Working data
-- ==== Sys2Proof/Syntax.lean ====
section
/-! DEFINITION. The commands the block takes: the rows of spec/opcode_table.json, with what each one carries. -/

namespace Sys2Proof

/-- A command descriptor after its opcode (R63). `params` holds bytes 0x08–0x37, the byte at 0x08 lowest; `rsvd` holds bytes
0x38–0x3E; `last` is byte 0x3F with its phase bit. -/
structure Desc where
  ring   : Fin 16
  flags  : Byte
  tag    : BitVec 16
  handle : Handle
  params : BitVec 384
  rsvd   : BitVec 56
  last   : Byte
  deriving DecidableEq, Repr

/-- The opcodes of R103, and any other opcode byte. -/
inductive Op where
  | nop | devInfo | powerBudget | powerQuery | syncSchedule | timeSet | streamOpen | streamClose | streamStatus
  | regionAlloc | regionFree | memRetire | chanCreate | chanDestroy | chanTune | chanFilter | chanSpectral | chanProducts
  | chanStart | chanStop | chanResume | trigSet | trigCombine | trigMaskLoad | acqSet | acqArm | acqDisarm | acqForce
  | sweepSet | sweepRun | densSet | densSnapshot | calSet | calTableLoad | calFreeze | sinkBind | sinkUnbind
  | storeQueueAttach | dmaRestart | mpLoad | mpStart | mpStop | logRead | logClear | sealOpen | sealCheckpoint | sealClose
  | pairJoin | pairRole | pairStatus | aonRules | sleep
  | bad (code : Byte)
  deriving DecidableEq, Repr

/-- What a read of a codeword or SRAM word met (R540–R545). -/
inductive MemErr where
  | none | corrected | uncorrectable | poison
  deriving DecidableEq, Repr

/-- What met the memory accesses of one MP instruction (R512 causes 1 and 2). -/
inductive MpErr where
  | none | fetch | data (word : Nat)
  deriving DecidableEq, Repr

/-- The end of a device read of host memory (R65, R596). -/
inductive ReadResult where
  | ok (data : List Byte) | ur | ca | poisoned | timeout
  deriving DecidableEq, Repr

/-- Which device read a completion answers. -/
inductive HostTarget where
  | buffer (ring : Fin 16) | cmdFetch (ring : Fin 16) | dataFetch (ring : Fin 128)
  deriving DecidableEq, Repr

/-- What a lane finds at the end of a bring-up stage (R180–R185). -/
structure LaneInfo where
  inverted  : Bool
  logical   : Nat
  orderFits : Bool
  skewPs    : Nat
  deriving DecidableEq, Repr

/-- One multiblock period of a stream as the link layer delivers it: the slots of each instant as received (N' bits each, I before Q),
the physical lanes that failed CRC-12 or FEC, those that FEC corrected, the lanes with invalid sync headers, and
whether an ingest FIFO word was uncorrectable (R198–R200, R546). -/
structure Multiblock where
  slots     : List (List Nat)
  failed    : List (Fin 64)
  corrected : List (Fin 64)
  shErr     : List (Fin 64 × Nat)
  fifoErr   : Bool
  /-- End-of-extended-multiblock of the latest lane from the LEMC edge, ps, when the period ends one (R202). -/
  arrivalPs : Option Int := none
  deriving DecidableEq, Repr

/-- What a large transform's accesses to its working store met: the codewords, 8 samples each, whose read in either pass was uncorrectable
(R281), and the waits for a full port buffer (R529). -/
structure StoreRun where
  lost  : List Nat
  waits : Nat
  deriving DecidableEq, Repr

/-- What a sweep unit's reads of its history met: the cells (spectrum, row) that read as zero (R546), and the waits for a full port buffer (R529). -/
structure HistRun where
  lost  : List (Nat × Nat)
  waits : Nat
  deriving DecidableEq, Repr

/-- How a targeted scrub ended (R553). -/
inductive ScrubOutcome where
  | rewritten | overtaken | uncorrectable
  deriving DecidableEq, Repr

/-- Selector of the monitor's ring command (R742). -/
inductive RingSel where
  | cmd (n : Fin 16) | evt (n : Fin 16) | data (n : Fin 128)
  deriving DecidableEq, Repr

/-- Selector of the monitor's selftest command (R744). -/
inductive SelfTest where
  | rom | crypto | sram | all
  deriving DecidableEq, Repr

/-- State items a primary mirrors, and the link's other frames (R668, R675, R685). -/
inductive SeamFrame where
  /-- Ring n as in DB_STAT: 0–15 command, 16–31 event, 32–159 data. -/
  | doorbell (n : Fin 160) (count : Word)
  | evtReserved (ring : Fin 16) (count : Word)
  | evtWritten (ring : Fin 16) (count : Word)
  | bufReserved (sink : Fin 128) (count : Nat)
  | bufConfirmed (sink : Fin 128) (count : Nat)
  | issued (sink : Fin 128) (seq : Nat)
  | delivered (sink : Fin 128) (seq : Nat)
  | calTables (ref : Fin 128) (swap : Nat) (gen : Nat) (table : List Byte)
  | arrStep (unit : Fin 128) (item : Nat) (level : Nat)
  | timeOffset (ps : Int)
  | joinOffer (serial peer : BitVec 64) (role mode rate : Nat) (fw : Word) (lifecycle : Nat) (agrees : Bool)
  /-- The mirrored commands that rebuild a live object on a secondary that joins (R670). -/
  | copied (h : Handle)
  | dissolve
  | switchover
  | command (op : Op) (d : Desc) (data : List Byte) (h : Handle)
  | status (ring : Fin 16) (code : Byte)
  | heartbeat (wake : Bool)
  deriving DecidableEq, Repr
--
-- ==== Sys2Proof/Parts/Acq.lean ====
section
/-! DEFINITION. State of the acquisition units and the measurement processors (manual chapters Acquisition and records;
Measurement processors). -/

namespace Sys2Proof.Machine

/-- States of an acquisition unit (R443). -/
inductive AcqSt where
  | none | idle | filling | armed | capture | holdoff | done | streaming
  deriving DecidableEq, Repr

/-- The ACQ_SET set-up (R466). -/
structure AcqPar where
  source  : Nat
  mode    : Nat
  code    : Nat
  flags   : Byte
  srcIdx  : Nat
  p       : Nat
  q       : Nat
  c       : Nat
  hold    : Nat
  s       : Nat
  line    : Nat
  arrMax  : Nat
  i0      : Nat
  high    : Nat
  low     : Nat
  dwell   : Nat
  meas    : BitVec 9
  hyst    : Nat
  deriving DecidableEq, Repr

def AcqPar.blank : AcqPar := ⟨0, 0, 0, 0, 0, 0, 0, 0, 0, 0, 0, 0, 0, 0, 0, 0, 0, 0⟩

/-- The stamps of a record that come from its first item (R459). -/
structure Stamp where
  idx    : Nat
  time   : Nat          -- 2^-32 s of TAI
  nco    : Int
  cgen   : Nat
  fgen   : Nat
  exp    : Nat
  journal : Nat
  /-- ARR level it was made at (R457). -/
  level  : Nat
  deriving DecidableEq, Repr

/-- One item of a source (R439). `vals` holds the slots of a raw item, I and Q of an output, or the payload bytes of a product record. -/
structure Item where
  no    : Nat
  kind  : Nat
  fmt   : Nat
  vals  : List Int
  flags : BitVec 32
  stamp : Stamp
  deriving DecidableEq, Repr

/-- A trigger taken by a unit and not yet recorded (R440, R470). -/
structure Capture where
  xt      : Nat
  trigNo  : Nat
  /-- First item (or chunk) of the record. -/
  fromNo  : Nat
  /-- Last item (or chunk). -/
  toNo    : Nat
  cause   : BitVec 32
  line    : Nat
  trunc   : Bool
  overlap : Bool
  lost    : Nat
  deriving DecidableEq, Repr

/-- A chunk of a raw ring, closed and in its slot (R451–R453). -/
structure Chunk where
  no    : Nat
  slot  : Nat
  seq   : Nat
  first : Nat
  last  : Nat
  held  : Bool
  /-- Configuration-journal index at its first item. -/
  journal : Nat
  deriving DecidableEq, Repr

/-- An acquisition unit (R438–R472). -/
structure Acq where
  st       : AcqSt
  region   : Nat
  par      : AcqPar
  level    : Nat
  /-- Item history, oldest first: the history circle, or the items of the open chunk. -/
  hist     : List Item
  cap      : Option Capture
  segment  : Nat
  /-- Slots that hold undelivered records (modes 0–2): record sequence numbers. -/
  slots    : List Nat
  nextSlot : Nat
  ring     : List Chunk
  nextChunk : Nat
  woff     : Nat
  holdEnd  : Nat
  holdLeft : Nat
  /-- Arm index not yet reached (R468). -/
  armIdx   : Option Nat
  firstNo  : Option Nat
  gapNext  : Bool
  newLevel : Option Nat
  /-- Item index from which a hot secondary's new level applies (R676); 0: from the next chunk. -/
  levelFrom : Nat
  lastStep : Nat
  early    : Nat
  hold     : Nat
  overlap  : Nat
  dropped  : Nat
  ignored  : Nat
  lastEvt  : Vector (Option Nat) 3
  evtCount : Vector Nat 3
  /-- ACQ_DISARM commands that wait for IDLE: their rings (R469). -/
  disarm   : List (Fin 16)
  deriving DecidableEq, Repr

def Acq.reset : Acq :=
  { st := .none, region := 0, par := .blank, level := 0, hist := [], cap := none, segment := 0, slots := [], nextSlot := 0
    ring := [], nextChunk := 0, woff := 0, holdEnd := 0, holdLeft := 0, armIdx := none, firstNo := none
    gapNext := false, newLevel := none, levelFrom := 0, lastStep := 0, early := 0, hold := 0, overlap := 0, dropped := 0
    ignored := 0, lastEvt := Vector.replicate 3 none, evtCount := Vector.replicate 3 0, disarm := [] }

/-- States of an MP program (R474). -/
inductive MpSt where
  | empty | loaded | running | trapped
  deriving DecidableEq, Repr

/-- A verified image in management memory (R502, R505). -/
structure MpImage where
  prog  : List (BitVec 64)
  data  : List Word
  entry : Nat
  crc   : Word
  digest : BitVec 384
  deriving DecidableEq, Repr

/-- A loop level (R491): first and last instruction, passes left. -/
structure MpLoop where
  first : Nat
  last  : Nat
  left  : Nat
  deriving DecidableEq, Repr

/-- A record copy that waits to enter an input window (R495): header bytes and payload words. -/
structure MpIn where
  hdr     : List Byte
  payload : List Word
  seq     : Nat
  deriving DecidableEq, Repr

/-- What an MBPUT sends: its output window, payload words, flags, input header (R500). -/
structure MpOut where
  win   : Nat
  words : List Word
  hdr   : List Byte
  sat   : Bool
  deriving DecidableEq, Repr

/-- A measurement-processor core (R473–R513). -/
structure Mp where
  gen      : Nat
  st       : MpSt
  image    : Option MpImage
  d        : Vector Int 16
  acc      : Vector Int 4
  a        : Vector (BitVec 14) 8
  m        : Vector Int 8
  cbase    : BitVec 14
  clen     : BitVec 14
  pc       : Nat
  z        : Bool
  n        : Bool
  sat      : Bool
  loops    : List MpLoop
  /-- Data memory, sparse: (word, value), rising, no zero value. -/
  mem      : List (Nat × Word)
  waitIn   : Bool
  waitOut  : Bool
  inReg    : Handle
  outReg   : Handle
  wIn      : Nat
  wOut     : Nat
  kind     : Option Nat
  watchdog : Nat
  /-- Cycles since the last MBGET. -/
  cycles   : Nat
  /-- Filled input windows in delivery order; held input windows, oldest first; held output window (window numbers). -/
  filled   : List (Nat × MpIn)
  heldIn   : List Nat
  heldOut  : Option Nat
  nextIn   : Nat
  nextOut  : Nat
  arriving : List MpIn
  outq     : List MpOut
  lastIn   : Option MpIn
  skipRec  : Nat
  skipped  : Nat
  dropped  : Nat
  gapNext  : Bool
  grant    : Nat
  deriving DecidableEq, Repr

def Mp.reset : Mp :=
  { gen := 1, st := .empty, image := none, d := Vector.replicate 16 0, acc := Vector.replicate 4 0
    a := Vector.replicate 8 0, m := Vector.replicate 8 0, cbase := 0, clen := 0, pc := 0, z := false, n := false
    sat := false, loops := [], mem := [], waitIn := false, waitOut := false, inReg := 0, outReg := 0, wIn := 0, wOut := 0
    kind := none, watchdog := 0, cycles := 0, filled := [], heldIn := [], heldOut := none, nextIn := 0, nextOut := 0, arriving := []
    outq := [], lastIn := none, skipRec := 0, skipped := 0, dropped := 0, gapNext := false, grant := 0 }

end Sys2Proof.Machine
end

Task brief
Return all lines of the material that have "accesses" in them.

Response to the exercise
/-- What met the memory accesses of one MP instruction (R512 causes 1 and 2). -/
/-- What a large transform's accesses to its working store met: the codewords, 8 samples each, whose read in either pass was uncorrectable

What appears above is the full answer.